There was a mass shooting at Brown University, with a connection to a different attack involving an MIT professor just two days later last month.
On December 13th, a mass shooting at Brown University shocked the people across the country when a gunman entered an auditorium, during a study session, killing two students and injuring nine others.
During final exams week at Brown, the gunman entered the Barus engineering building and unleashed chaos. The attack was one of the deadliest in Rhode Island history and rattled the Brown community.
Just two days later, 47-year-old MIT Physics professor Nuno F.G. Loureiro was found shot to death in his home in Brookline, an immediate suburb of Boston.

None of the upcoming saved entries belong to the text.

-- ==== Sys2Proof/Machine/Twin.lean ====
section
/-! DEFINITION. The twin link (R231 to R236): the copy of the lead's state, its markers and the heartbeats. -/

namespace Sys2Proof.Machine

/-! ### The marker (R235) -/

/-- The limit of a beat's copy in bytes (R234). -/
def copyLimit : Nat := 73728

/-- A marker. -/
def markerBytes (complete resign swap carry : Bool) (copyVer count check beat : Nat) : List Byte :=
  let b (v : Bool) (n : Nat) : Nat := if v then n else 0
  leBytes 4 (0xF + b complete 0x10 + b resign 0x20 + b swap 0x40 + b carry 0x80 + copyVer % 256 * 0x100 + min 65535 count * 0x10000)
    ++ leBytes 4 check ++ leBytes 8 beat

/-- LOOP: words 5 to 7 of a loop. -/
def SideState.recLoop (s : SideState) (l : Nat) : List Byte := leBytes 4 (0x6 + l * 0x10) ++ s.rdBytes (LT.LOWEST.addr l) 12

/-- The LOOP records of a beat, in rotation. -/
def SideState.emitLoops (s : SideState) : SideState :=
  (List.range s.loopCount).foldl (fun (s : SideState) l => if l % 16 = s.beatNo % 16 then
    let s := s.scrubRange (LT.LOWEST.addr l) 12
    s.emit (s.recLoop l) else s) s

/-- One block of 4 KiB of a running bulk copy, 512 transfers (R358, R365), with ten DO (R94, R243), while the link has time to spare; after the last one the
blocks of regions that differed. -/
def SideState.bulkBlock (s : SideState) : SideState :=
  if s.get TW_BULK.STATE ≠ 1 ∨ copyLimit < s.twin.recordBytes + 4304 then s
  else if 1024 ≤ s.twin.bulkNext then
    match s.twin.bulkAgain with
    | [] => s.set TW_BULK.STATE 2
    | i :: t =>
      let s := (s.scrubRange (0x30000000 + 4096 * i) 4096).countDiag (2 * Master.twinCopy.code) 512
      let s := { s.emitMem (0x30000000 + 4096 * i) 4096 with twin := { (s.emitMem (0x30000000 + 4096 * i) 4096).twin with bulkAgain := t } }
      if t.isEmpty then s.set TW_BULK.STATE 2 else s
  else
    let i := s.twin.bulkNext
    let s := (s.scrubRange (0x30000000 + 4096 * i) 4096).countDiag (2 * Master.twinCopy.code) 512
    let s := s.emitMem (0x30000000 + 4096 * i) 4096
    let s := (List.range 10).foldl (fun (s : SideState) j =>
      let d := 10 * i + j
      if s.named d then (s.emit (recDo d (s.base d))).emit (recOwn d (s.own d) 0 (s.mode d)) else s) s
    let s := { s with twin := { s.twin with bulkNext := i + 1 } }
    let s := s.set TW_BULK.REGIONS (i + 1)
    if 1024 ≤ i + 1 then s.set TW_BULK.STATE 2 else s

/-- The records of a beat that the link carries within the limit, and those left for the next beat. -/
def fitRecords : Nat → List (List Byte) → List (List Byte) × List (List Byte)
  | _, [] => ([], [])
  | room, r :: t =>
    if room < r.length then ([], r :: t)
    else
      let p := fitRecords (room - r.length) t
      (r :: p.1, p.2)

/-- Does the lead resign to its FIT peer with this beat's marker (R230)? -/
def SideState.resigns (s : SideState) : Bool :=
  match s.twin.resignFrom with
  | some b => s.leads && s.peerFit && Nat.ble b s.produced
  | none => false

/-- Is a cue between CHECKING and ARMED? -/
def SideState.cueBusy (s : SideState) : Bool := s.tracks.any (fun p => p.2.state.inFlight || p.2.state == .armed)

/-- The entries of a list whose places are named, and the others. -/
def splitPlaces {α : Type} (places : List Nat) (l : List α) : List α × List α :=
  ((l.zipIdx.filter (fun p => places.contains p.2)).map Prod.fst, (l.zipIdx.filter (fun p => !places.contains p.2)).map Prod.fst)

Law enforcement pieced together the timeline and evidence connecting the two shootings through vehicle tracking, surveillance footage, witness tips, and forensic links between the firearms used. This confirmed that the same individual was most likely responsible for both acts of violence. They determined the shooter was Cláudio Manuel Neves Valente, a 48-year-old Portuguese national and former Brown University graduate student. He was later found dead in a New Hampshire storage unit as a suspected suicide.
Investigators say Valente planned the Brown attack for years and later targeted the MIT professor, whom he had known from academic programs in Portugal. Valente recorded a confession inside a storage unit he rented in Salem, New Hampshire, in the hours before taking his own life. In one of these, Valente said, “I am not going to apologize, because during my lifetime no one sincerely apologized to me.”
The shootings prompted widespread shock and mourning on both campuses and beyond. Brown and MIT communities held vigils and memorials for the victims, and universities reviewed security policies in response to concerns about campus safety.